■ **What is expected**:
Search the records for the string "omega", then copy each line that has it.

■ **Dataset records**:
===

theorem registerAfter_xor (n a b : Nat) : registerAfter mm gfpoly n (a ^^^ b) =
    registerAfter mm gfpoly n a ^^^ registerAfter mm gfpoly n b := by
  induction n generalizing a b with
  | zero => rfl
  | succ n ih => rw [registerAfter, nextSr_xor, ih, registerAfter, registerAfter]

/-- The step of a power of two. -/
theorem testBit_nextSr_two_pow (n i : Nat) : (nextSr mm gfpoly (2 ^ n)).testBit i =
    (decide (i < mm) && (decide (n + 1 = i) ^^ (decide (n + 1 = mm) && gfpoly.testBit i))) := by
  have hshift : 2 ^ n <<< 1 = 2 ^ (n + 1) := (Nat.shiftLeft_eq _ 1).trans (pow_succ 2 n).symm
  rw [testBit_nextSr, hshift, Nat.testBit_two_pow, Nat.testBit_two_pow]

/-- Below degree mm a step only shifts. -/
theorem registerAfter_eq_two_pow {n : Nat} (h : n < mm) : registerAfter mm gfpoly n 1 = 2 ^ n := by
  induction n with
  | zero => rfl
  | succ n ih =>
    rw [registerAfter_succ, ih (by omega)]
    apply Nat.eq_of_testBit_eq
    intro i
    rw [testBit_nextSr_two_pow, Nat.testBit_two_pow]
    grind

/-! ### The residue of a polynomial -/

/-- The residue modulo gfpoly of the polynomial whose coefficients are the low `n` bits of `v`: bit i stands for x^i,
whose residue is the register after i steps. -/
def residue (mm gfpoly v : Nat) : Nat → Nat
  | 0 => 0
  | n + 1 => residue mm gfpoly v n ^^^ (if v.testBit n then registerAfter mm gfpoly n 1 else 0)

theorem residue_succ_of_testBit {v n : Nat} (h : v.testBit n = true) :
    residue mm gfpoly v (n + 1) = residue mm gfpoly v n ^^^ registerAfter mm gfpoly n 1 := by
  rw [residue, if_pos h]

theorem residue_succ_of_not_testBit {v n : Nat} (h : v.testBit n = false) :
    residue mm gfpoly v (n + 1) = residue mm gfpoly v n := by
  rw [residue, h]
  exact Nat.xor_zero _

theorem residue_zero (n : Nat) : residue mm gfpoly 0 n = 0 := by
  induction n with
  | zero => rfl
  | succ n ih => rw [residue_succ_of_not_testBit (Nat.zero_testBit n), ih]

theorem residue_xor (a b n : Nat) :
    residue mm gfpoly (a ^^^ b) n = residue mm gfpoly a n ^^^ residue mm gfpoly b n := by
  induction n with
  | zero => exact (Nat.xor_self 0).symm
  | succ n ih =>
    have hterm (p q : Bool) (t : Nat) : (if p ^^ q then t else 0) = (if p then t else 0) ^^^ (if q then t else 0) := by
      cases p <;> cases q <;> simp
    rw [residue, residue, residue, ih, Nat.testBit_xor, hterm]
    ac_rfl

/-- Coefficients above the polynomial's degree add nothing. -/
theorem residue_add_of_lt {v n : Nat} (h : v < 2 ^ n) (k : Nat) :
    residue mm gfpoly v (n + k) = residue mm gfpoly v n := by
  induction k with
  | zero => rfl
  | succ k ih =>
    have hlt : v < 2 ^ (n + k) := h.trans_le (Nat.pow_le_pow_right (by decide) (Nat.le_add_right n k))
    rw [← Nat.add_assoc, residue_succ_of_not_testBit (Nat.testBit_lt_two_pow hlt), ih]

/-- A polynomial of degree below mm is its own residue. -/
theorem residue_eq_mod (v : Nat) {n : Nat} (h : n ≤ mm) : residue mm gfpoly v n = v % 2 ^ n := by
  induction n with
  | zero => rw [pow_zero, Nat.mod_one]; rfl
  | succ n ih =>
    apply Nat.eq_of_testBit_eq
    intro i
    rw [residue, ih (by omega), registerAfter_eq_two_pow h, Nat.testBit_xor, Nat.testBit_mod_two_pow,
      Nat.testBit_mod_two_pow]
    obtain rfl | hne := eq_or_ne i n
    · cases v.testBit i <;> simp
    · have hlt : i < n + 1 ↔ i < n := by omega
      cases v.testBit n <;> simp [hlt, Ne.symm hne]

/-- Multiplying a polynomial by x steps its residue. -/
theorem residue_shiftLeft_one (v n : Nat) :
    residue mm gfpoly (v <<< 1) (n + 1) = nextSr mm gfpoly (residue mm gfpoly v n) := by
  induction n with
  | zero => simp [residue, nextSr]
  | succ n ih =>
    have hbit : (v <<< 1).testBit (n + 1) = v.testBit n := by simp
    cases h : v.testBit n with
    | true =>
      rw [residue_succ_of_testBit (hbit.trans h), residue_succ_of_testBit h, ih, nextSr_xor, registerAfter_succ]
    | false => rw [residue_succ_of_not_testBit (hbit.trans h), residue_succ_of_not_testBit h, ih]

theorem residue_shiftLeft (v n k : Nat) :
    residue mm gfpoly (v <<< k) (n + k) = registerAfter mm gfpoly k (residue mm gfpoly v n) := by
  induction k with
  | zero => rfl
  | succ k ih => rw [Nat.shiftLeft_add, ← Nat.add_assoc, residue_shiftLeft_one, ih, registerAfter_succ]

/-- A polynomial of degree mm has residue 0 modulo itself. -/
theorem residue_gfpoly (hm : 0 < mm) (htop : gfpoly.testBit mm = true) :
    residue mm gfpoly gfpoly (mm + 1) = 0 := by
  obtain ⟨k, rfl⟩ := Nat.exists_eq_add_of_le' hm
  have hstep : registerAfter (k + 1) gfpoly (k + 1) 1 = gfpoly % 2 ^ (k + 1) := by
    rw [registerAfter_succ, registerAfter_eq_two_pow (Nat.lt_succ_self k)]
    apply Nat.eq_of_testBit_eq
    intro i
    rw [testBit_nextSr_two_pow, Nat.testBit_mod_two_pow]
    grind
  rw [residue_succ_of_testBit htop, residue_eq_mod _ le_rfl, hstep, Nat.xor_self]

/-! ### Reduction and product -/

/-- R133: clearing the bits from degree mm on keeps the residue. -/
theorem residue_polyReduce (hm : 0 < mm) (htop : gfpoly.testBit mm = true) (n v : Nat) :
    residue mm gfpoly (polyReduce gfpoly mm n v) mm = residue mm gfpoly v (mm + n) := by
  induction n generalizing v with
  | zero => rfl
  | succ n ih =>
    rw [polyReduce, ih]
    split
    · rename_i hbit
      have hmultiple : residue mm gfpoly (gfpoly <<< n) (mm + n + 1) = 0 := by
        rw [Nat.add_right_comm, residue_shiftLeft, residue_gfpoly hm htop, registerAfter_zero_right]
      have hclear : (v ^^^ gfpoly <<< n).testBit (mm + n) = false := by simp [hbit, htop]
      rw [← residue_succ_of_not_testBit hclear, residue_xor, hmultiple, Nat.xor_zero, Nat.add_assoc]
    · rename_i hbit
      rw [← Nat.add_assoc, residue_succ_of_not_testBit (by simpa using hbit)]

/-- A number whose top bit is clear is below that bit's power of two. -/
theorem lt_two_pow_of_testBit_eq_false {v n : Nat} (h : v < 2 ^ (n + 1)) (hbit : v.testBit n = false) : v < 2 ^ n := by
  apply Nat.lt_pow_two_of_testBit
  intro i hi
  obtain rfl | hgt := Nat.eq_or_lt_of_le hi
  · exact hbit
  · exact Nat.testBit_lt_two_pow (h.trans_le (Nat.pow_le_pow_right (by decide) hgt))

theorem shiftLeft_lt_two_pow {v k : Nat} (h : v < 2 ^ k) (n : Nat) : v <<< n < 2 ^ (k + n) := by
  rw [Nat.shiftLeft_eq, pow_add]
  exact Nat.mul_lt_mul_of_pos_right h (by positivity)

/-- R133: what reduction leaves has degree below mm. -/
theorem polyReduce_lt (hlt : gfpoly < 2 ^ (mm + 1)) (htop : gfpoly.testBit mm = true) {n v : Nat}
    (h : v < 2 ^ (mm + n)) : polyReduce gfpoly mm n v < 2 ^ mm := by
  induction n generalizing v with
  | zero => exact h
  | succ n ih =>
    apply ih
    split
    · rename_i hbit
      have hshift := shiftLeft_lt_two_pow hlt n
      rw [Nat.add_right_comm] at hshift
      exact lt_two_pow_of_testBit_eq_false (Nat.xor_lt_two_pow h hshift) (by simp [hbit, htop])
    · exact lt_two_pow_of_testBit_eq_false h (by simpa using ‹¬ v.testBit (mm + n) = true›)

theorem polyProduct_lt {x : Nat} (hx : x < 2 ^ mm) (y n : Nat) : polyProduct x y n < 2 ^ (mm + n) := by
  induction n with
  | zero => exact Nat.two_pow_pos _
  | succ n ih =>
    have hmono : 2 ^ (mm + n) ≤ 2 ^ (mm + (n + 1)) := Nat.pow_le_pow_right (by decide) (by omega)
    rw [polyProduct]
    refine Nat.xor_lt_two_pow (ih.trans_le hmono) ?_
    split
    · exact (shiftLeft_lt_two_pow hx n).trans_le hmono
    · exact Nat.two_pow_pos _

/-- The residue of x^i · x^n is the register after i + n steps. -/
theorem residue_registerAfter_shiftLeft (hm : 0 < mm) (i : Nat) {n : Nat} (hn : n ≤ mm) :
    residue mm gfpoly (registerAfter mm gfpoly i 1 <<< n) (mm + mm) =
      registerAfter mm gfpoly i (registerAfter mm gfpoly n 1) := by
  have hlt := registerAfter_lt gfpoly (Nat.one_lt_two_pow hm.ne') i
  have hsplit : mm + mm = mm + (mm - n) + n := by omega
  rw [hsplit, residue_shiftLeft, residue_add_of_lt hlt, residue_eq_mod _ le_rfl, Nat.mod_eq_of_lt hlt,
    ← registerAfter_add, ← registerAfter_add, Nat.add_comm]

/-- R133: the product of x^i with a polynomial has that polynomial's residue, `i` steps on. -/
theorem residue_polyProduct (hm : 0 < mm) (i y : Nat) {n : Nat} (hn : n ≤ mm) :
    residue mm gfpoly (polyProduct (registerAfter mm gfpoly i 1) y n) (mm + mm) =
      registerAfter mm gfpoly i (residue mm gfpoly y n) := by
  induction n with
  | zero => rw [polyProduct, residue_zero, residue, registerAfter_zero_right]
  | succ n ih =>
    rw [polyProduct, residue_xor, ih (by omega), residue, registerAfter_xor]
    split
    · rw [residue_registerAfter_shiftLeft hm i (by omega)]
    · rw [residue_zero, registerAfter_zero_right]

/-- R133: x^i times x^j is x^(i+j), modulo gfpoly. -/
theorem polyMul_registerAfter (hm : 0 < mm) (hlt : gfpoly < 2 ^ (mm + 1)) (htop : gfpoly.testBit mm = true)
    (i j : Nat) :
    polyMul gfpoly mm (registerAfter mm gfpoly i 1) (registerAfter mm gfpoly j 1) =
      registerAfter mm gfpoly (i + j) 1 := by
  have hone := Nat.one_lt_two_pow hm.ne'
  have hi := registerAfter_lt gfpoly hone i
  have hj := registerAfter_lt gfpoly hone j
  have hred : polyMul gfpoly mm (registerAfter mm gfpoly i 1) (registerAfter mm gfpoly j 1) < 2 ^ mm :=
    polyReduce_lt hlt htop (polyProduct_lt hi _ mm)
  calc polyMul gfpoly mm (registerAfter mm gfpoly i 1) (registerAfter mm gfpoly j 1)
      = residue mm gfpoly (polyMul gfpoly mm (registerAfter mm gfpoly i 1) (registerAfter mm gfpoly j 1)) mm := by
        rw [residue_eq_mod _ le_rfl, Nat.mod_eq_of_lt hred]
    _ = residue mm gfpoly (polyProduct (registerAfter mm gfpoly i 1) (registerAfter mm gfpoly j 1) mm) (mm + mm) :=
        residue_polyReduce hm htop mm _
    _ = registerAfter mm gfpoly i (residue mm gfpoly (registerAfter mm gfpoly j 1) mm) :=
        residue_polyProduct hm i _ le_rfl
    _ = registerAfter mm gfpoly (i + j) 1 := by
        rw [residue_eq_mod _ le_rfl, Nat.mod_eq_of_lt hj, ← registerAfter_add, Nat.add_comm]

===

■ **Task solution**:
    rw [registerAfter_succ, ih (by omega)]
    rw [residue, ih (by omega), registerAfter_eq_two_pow h, Nat.testBit_xor, Nat.testBit_mod_two_pow,
    · have hlt : i < n + 1 ↔ i < n := by omega
    have hmono : 2 ^ (mm + n) ≤ 2 ^ (mm + (n + 1)) := Nat.pow_le_pow_right (by decide) (by omega)
  have hsplit : mm + mm = mm + (mm - n) + n := by omega
    rw [polyProduct, residue_xor, ih (by omega), residue, registerAfter_xor]
    · rw [residue_registerAfter_shiftLeft hm i (by omega)]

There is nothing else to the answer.